- The Washington Times - Friday, September 24, 2010

By Martin Cruz Smith
Simon & Schuster, $25.99 241 pages

Martin Cruz Smith, in the course of his 13-novels-and-counting career, has created his own niche in crime fiction, works that I choose to call “Russia noir.” A frequent visitor to Russia, he witnessed the degradation of the old Soviet Union into a society of vice, crime and general human despondency that makes one wonder … well, let me say it: Perhaps communism was not that bad after all, at least in terms of maintaining a semblance of an acceptable society. (I don’t really mean that, but the heretical thought did flicker through my mind.)

“Three Stations” opens with 15-year-old Maya, a runaway prostitute from a brothel in the sticks, on a Moscow-bound train with her 3-week-old baby. Maya knows that the monsters who owned her will try to track her down with the aim of meting out a horrible punishment as a means of discouraging further escapes. A supposedly friendly older woman comforts Maya and gives her a drugged drink. When she awakens, both her baby and the woman are gone.

A frantic Maya steps off the train into a Russian version of the inner circle of Dante’s Inferno. Although the tourist maps call the grubby area “Komsomol Square,” Moscow locals know it as “Three Stations” because three rail lines converge there, each with its own terminal.

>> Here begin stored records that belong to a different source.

/-- The die of a unit. -/
def unitDie : UnitId → Nat
  | .cluster d _ | .bank d _ | .vaultRow d _ _ => d

/-- A corrected error of a unit (R382, R387, R395): it is counted, and more than 1,000 in 2^30 cycles make the unit due. -/
def State.correctError (s : State) (u : UnitId) : State :=
  let recent := (s.sup.corrected.filter fun x => decide (s.cycle < x.2 + 2 ^ 30)) ++ [(u, s.cycle)]
  let at_ := 1856 * unitDie u + cePos
  let s1 : State := { s with sup := { s.sup with corrected := recent },
                             telemetry := { s.telemetry with counters := alSet s.telemetry.counters at_ (((alGet s.telemetry.counters at_).getD 0 + 1) % 2 ^ 64) } }
  if 1000 < (recent.filter fun x => x.1 == u).length then s1.makeDue u else s1

/-- R395: UNIT_RETIRE, of a unit that is due: a cluster retires once its blocks have ended; a bank unit at once; a vault row is remapped to a spare
row. -/
def execUnitRetire (u : UnitId) (s : State) : Host.Outcome State Fault Refusal :=
  .next (if u ∈ s.sup.retired ∨ (u ∉ s.sup.due ∧ u ∉ s.sup.retiring) then s
    else
      let wait := match u with | .cluster d n => s.onCluster d n | _ => false
      if wait then { s with sup := { s.sup with retiring := s.sup.retiring.filter (· ≠ u) ++ [u] } }
      else
        let spare := match u with | .vaultRow .. => [u] | _ => []
        State.updateHealth { s with sup := { s.sup with retired := s.sup.retired ++ [u], retiring := s.sup.retiring.filter (· ≠ u),
                                                          spares := s.sup.spares ++ spare } })

/-- R332: SPARE_APPLIED: the spare unit of the stack serves a retired bank unit's stripes. -/
def execSpareApplied (die vault : Nat) (s : State) : Host.Outcome State Fault Refusal :=
  .next (if UnitId.bank die vault ∈ s.sup.retired ∧ UnitId.bank die vault ∉ s.sup.spares then
      State.updateHealth { s with sup := { s.sup with spares := s.sup.spares ++ [.bank die vault] } }
    else s)

/-- R394: DIE_NO_LONGER_ANSWERS: the module has failed, and every context is removed. -/
def execDieNoLongerAnswers (die : Nat) (s : State) : Host.Outcome State Fault Refusal :=
  .next (if die ∈ s.sup.silent then s
    else
      let s1 := State.updateHealth { s with sup := { s.sup with silent := s.sup.silent ++ [die] } }
      s1.contexts.foldl (fun s c => (s.restrict c.num).beginRemoval c.num none none) s1)

/-- R394: COOLANT_OR_RAIL_FAULT: the power cap is held at its floor. -/
def execCoolantOrRailFault (s : State) : Host.Outcome State Fault Refusal :=
  .next (State.updateHealth { s with sup := { s.sup with railFault := true } })

/-! ### Attestation and boot (R392, R393) -/

/-- A SHA-256 digest: 32 bytes. -/
def digest (bs : List Byte) : List Byte := fit 32 (Config.sha256 bs)

/-- R393: the report, its signature of 384 bytes, and the certificate chain, of at most 64 KiB. The spec gives no layout; log entry 16. -/
def State.attestReport (s : State) (nonce : List Byte) (ctx : Option Nat) : List Byte :=
  let image (h : Nat) (c : CodeObj) : List Byte := match s.ctx? h with
    | some x => s.bytesAt x c.va c.size
    | none => []
  let codes := match ctx with
    | some n => (s.codes.filter fun c => c.ctx == n).flatMap fun c => digest (image n c)
    | none => []
  let body := nonce ++ digest Config.rom ++ leBytes 8 (s.sup.installed.getD 0) ++ digest s.sup.image
    ++ digest (Config.configRecord (s.sup.retired.map unitCode)) ++ leBytes 1 (healthCode s.sup.health) ++ codes
  body ++ fit 384 (Config.signature body) ++ Config.certChain.take 65536

/-- R393: ATTEST. -/
def execAttest (p : Packet) (s : State) : Host.Outcome State Fault Refusal :=
  command [{ id := 2, lens := [32] }, { id := 3, lens := [8] }, { id := 4, lens := [4] }, { id := 5, lens := [4], req := false }] p s true
    (fun q => nameRange (q.nat 3) (q.nat 4) :: if q.has 5 then [nameCtx (q.nat 5)] else [])
    (trim := fun q => if (s.ctx? (q.nat 5)).isNone then [5] else []) fun q s =>
    if q.has 5 ∧ (s.ctx? (q.nat 5)).isNone then .reject stBADVALUE 0
    else
      let bs := s.attestReport (q.get 2) (if q.has 5 then some (q.nat 5) else none)
      s.writeReport q 3 4 bs bs.length

/-- R392: PACKAGE_WRITE: a package is written to flash; it takes effect at the next reset. -/
def execPackageWrite (revision : Nat) (image : List Byte) (s : State) : Host.Outcome State Fault Refusal :=
  .next { s with sup := { s.sup with flash := some (revision, image) } }

/-- Spare clusters of a die that the boot applies: as many as it has retired clusters, at most two (R392, R394). -/
def spareClusters (retired : List UnitId) (d : Nat) : List UnitId :=
  let n := (retired.filter fun u => match u with | .cluster e k => e == d && k < 48 | _ => false).length
  [UnitId.cluster d 48, .cluster d 49].take n

/-- The units of the module that can fail a boot test: its clusters and bank units. -/
def allUnits : List UnitId :=
  (List.range 8).flatMap fun d => ((List.range 50).map fun n => UnitId.cluster d n) ++ (List.range 128).map fun v => UnitId.bank d v

/-- R392: BOOT: the module after reset, with what flash and fuses keep: retired units and their spares, the package, the rollback counter. A
configuration record or a package whose signature does not hold is not taken; a unit that fails its test is due for retirement (R395). DESIGN
CHOICE, log entry 107. -/
def execBoot (s : State) : Host.Outcome State Fault Refusal :=
  let r := if Config.vendorSigned (Config.configRecord (s.sup.retired.map unitCode)) then s.sup.retired else []
  let banks := r.filter fun u => match u with | .cluster .. => false | _ => true
  let pkg := s.sup.flash.filter fun f => Config.vendorSigned f.2 && s.sup.rollback ≤ f.1
  let ok := pkg.map (·.1)
  let sup0 := State.reset.sup
  let s1 : State := { State.reset with
    free := s.free + 1
    telemetry := { Telemetry.reset with epoch := s.free + 1 }
    sup := { sup0 with retired := r, spares := banks ++ (List.range 8).flatMap (spareClusters r), flash := s.sup.flash, installed := ok,
                       image := (pkg.map (·.2)).getD [], lost := s.sup.lost, rollback := ok.getD s.sup.rollback,
                       due := allUnits.filter fun u => Config.bootFails s.free (unitCode u) } }
  .next (State.interrupt { s1 with sup := { s1.sup with health := s1.healthNow } } 1)

/-! ### Power cap (R396) -/

/-- R396: POWER_LIMIT_SET: from 2,000 W to 8,000 W. -/
def execPowerLimitSet (watts : Nat) (s : State) : Host.Outcome State Fault Refusal :=
  .next (if 2000 ≤ watts ∧ watts ≤ 8000 then { s with sup := { s.sup with limit := watts } } else s)

/-- The limit in force: a coolant or rail fault holds it at its floor (R394). DESIGN CHOICE, log entry 82. -/
def State.powerLimit (s : State) : Nat := if s.sup.railFault then 2000 else s.sup.limit

/-- R396: POWER_CAP_MEASURE: module power is measured; while it exceeds the limit the cap delays issue and grants. -/
def execPowerCapMeasure (watts : Nat) (s : State) : Host.Outcome State Fault Refusal :=
  .next { s with sup := { s.sup with watts := watts, capped := decide (s.powerLimit < watts) } }

/-! ### Scrubbing (R383) -/

/-- R383, R317: SCRUB: a line of DRAM is scrubbed; poison in it leaves a record of class 0x02 at its home, of a KEEP page for each cell. -/
def execScrub (addr : Nat) (s : State) : Host.Outcome State Fault Refusal :=
  let line := addr / 64 * 64
  .next (if (s.keeperOf line).isSome then (s.markAs { cls := 2 } line).markAs { cls := 2 } (line + 32)
    else if inDram line 64 && rbBad (s.lastBytes line 64) then
      s.faultRecord { cls := 2, engine := engineWord (dieOf line) 5 (Config.lineSlice (line / 64) % Config.slicesPerDie), wall := s.wall (dieOf line),
                      addr := line }
    else s)

/-! ### Uncorrectable errors (R382, R394) -/

/-- Bytes are poisoned where they stand, as the last write left them. -/
def State.spoilBytes (s : State) (loc n : Nat) : State := (s.append loc (rbVals (s.lastBytes loc n)) true [.system] none (s.keyHere loc)).1

/-- Is there a bead, or a k register, of this number in a thread (R72, R88)? -/
def Gang.hasBead (g : Gang) (thr reg : Nat) : Bool :=
  (g.thread? thr).isSome && (if reg < 256 then (match alGet g.rods reg with | some (.value _) => true | _ => false) else reg < 264)

/-- A staged write of a line of the counting board. -/
def Staged.spoil (w : Staged) (line : Nat) : Staged :=
  match w with
  | .bytes id cls p loc d bad => .bytes id cls p loc d (bad || overlap (loc, d.length) (line, 64))
  | .keep id p slot gen val actor mop bad => .keep id p slot gen val actor mop (bad || overlap (slot, 32) (line, 64))

/-- An uncorrectable error poisons a sibling of a cell: its home marks the cell, and a record names it (R317). -/
def State.spoilCell (s : State) (slot idx : Nat) : State :=
  let k := s.cell slot
  if (s.keeperOf slot).isNone ∨ k.sibs.length ≤ idx then s
  else ({ s with cells := putCell s.cells { k with sibs := modNth k.sibs idx fun x => { x with poison := true } } }).markAs { cls := 2 } slot

/-- The unit in which an uncorrectable error strikes (R395), of register stores, scratchpads, accumulators and tag tables the cluster, of DRAM the
vault row. -/
def State.unitOf (s : State) (u : Upset) : Option UnitId :=
  let ofBlock (bid : Nat) : Option UnitId := (s.block? bid).map fun b => .cluster b.die (b.core / 4)
  let ofLine (a : Nat) : Option UnitId := some (.vaultRow (dieOf a) (Config.lineRow (a / 64)).1 (Config.lineRow (a / 64)).2)
  match u with
  | .bead gid _ _ => (s.gang? gid).bind fun g => ofBlock g.bid
  | .scratch bid _ | .tag bid _ | .tile bid _ _ | .plane bid _ _ _ | .board bid _ => ofBlock bid
  | .line a => ofLine a
  | .sibling slot _ | .cellMeta slot => ofLine slot
  | .vault .. => none

/-- An uncorrectable error that repeats at one cell makes its unit due (R395). -/
def State.strike (s : State) (u : Upset) : State :=
  if u ∈ s.sup.struck then (match s.unitOf u with
    | some x => s.makeDue x
    | none => s)
  else { s with sup := { s.sup with struck := s.sup.struck ++ [u] } }

/-- An uncorrectable error strikes (R382): a bead, a word of scratchpad, a column, a line or an entry is poisoned where it stands; a tile's
row has UE; a tag entry becomes empty, with a record. A lost vault makes the module CRITICAL (R394). -/
def State.spoilAt (s : State) : Upset → State
  | .bead gid thr reg => s.modGang gid fun g =>
      if g.hasBead thr reg then { g with poison := imagePoison reg thr :: g.poison.filter fun p => !(p.reg == reg && p.thr == thr) } else g
  | .scratch bid off => match s.block? bid with
    | some b => if off < b.ssize then s.spoilBytes (scratchLoc bid (off / 8 * 8)) 8 else s
    | none => s
  | .tag bid entry => match s.block? bid, (s.block? bid).bind fun b => s.launch? b.launch with
    | some b, some l =>
      if entry < b.tags.length then
        (s.modBlock bid fun b => { b with tags := setAt b.tags entry 0xFFFFFFFFFFFFFFFF }).faultRecord
          { cls := 2, engine := engineWord b.die 0 b.core, ctx := l.ctx, region := l.region,
            fdom := (((s.ctx? l.ctx).bind fun c => c.effective l.region).map (·.fdom)).getD 0, wall := s.wall b.die, launch := l.seq,
            conf := ((s.ctx? l.ctx).map (·.confidential)).getD false }
      else s
    | _, _ => s
  | .tile bid tile row => s.modBlock bid fun b => { b with tiles := modNth b.tiles tile fun t => if row < 32 then t.setFlag row (t.flag row ||| flUE) else t }
  | .plane bid pair shadow col => s.modBlock bid fun b => { b with pairs := modNth b.pairs pair fun p =>
      let spoil (q : Plane) : Plane := if col < 128 ∧ col ∉ q.poison then { q with poison := col :: q.poison } else q
      if shadow then ⟨p.active, spoil p.shadow⟩ else ⟨spoil p.active, p.shadow⟩ }
  | .line addr =>
    let a := addr / 64 * 64
    if !inDram a 64 then s
    else if (s.keeperOf a).isSome then (s.spoilCell a 0).spoilCell (a + 32) 0
    else s.spoilBytes a 64
  | .sibling slot idx => s.spoilCell (slot / 32 * 32) idx
  | .cellMeta addr =>
    let slot := addr / 32 * 32
    if (s.keeperOf slot).isNone then s
    else ({ s with cells := putCell s.cells { s.cell slot with unreadable := true } }).faultRecord
      { cls := 2, engine := homeWord slot, wall := s.wall (dieOf slot), addr := slot }
  | .board bid addr => s.modBlock bid fun b => { b with staged := b.staged.map fun w => w.spoil (addr / 64 * 64) }
  | .vault die vault => if die < 8 ∧ vault < 128 then
      State.updateHealth { s with sup := { s.sup with lost := s.sup.lost.filter (· ≠ (die, vault)) ++ [(die, vault)] } }
    else s

def State.upset (s : State) (u : Upset) : State := (s.strike u).spoilAt u

end Sys2Proof.Machine
end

Don’t even think about going to Three Stations, should you visit Moscow. Mr. Smith’s description surpasses in depravity the old Times Square at its pre-Giuliani grubbiest: “Pickpockets, flyboys handing out directions to strip clubs and slot arcades, gangs of street kids looking for the wounded, the slow, the easy mark. … Drunks were everywhere, but hard to see because they were as gray as the pavement they sprawled on. They were bandaged or bloody or on crutches.” The scent of cheap vodka and old cigarette smoke seems to waft from every page. Teen thugs set fire to derelicts “just for the sport of it.”

At the midst of this squalor is the embattled investigator Arkady Renko, first introduced by Mr. Smith three decades ago in his novel “Gorky Park. ” As always, Renko is on the verge of being fired, this time for refusing to go along with the attempted cover-up of a prostitute found dead in a trailer near Three Stations. Investigators who are on the payroll of mobsters who control Moscow vice conveniently write off the death as a drug overdose. But Renko, after viewing the pristine condition of the corpse, thinks otherwise, and he pushes for a more thorough investigation, even when superiors order him to desist.

Devotees of crime fiction prefer that the protagonist have a strong moral sense of right and wrong, even if his or her modus operandi does not pay strict attention to the rule book. Such is the strength of Renko, who is at his core an admirable fellow. Renko has become a surrogate father for a street urchin, Zhenyan, who helps the runaway prostitute as she desperately searches for her stolen baby, fending off another teen gangster who tries to coerce Maya back into prostitution. And one realizes that both Renko and his protege remain decent despite the criminal milieu in which they live.

“Three Stations” relates the two quests, finding a link between Maya’s missing baby and the truth behind why the prostitute was murdered. Their adversaries are many, and deadly. Omnipresent is a thuggish billionaire, Sasha Vaksberg, who commands a veritable private army bent on silencing Renko because the dead prostitute worked for one of his clubs. He was among the favored “businessmen” who commandeered wide swaths of the Russian economy under the protection of Vladimir Putin.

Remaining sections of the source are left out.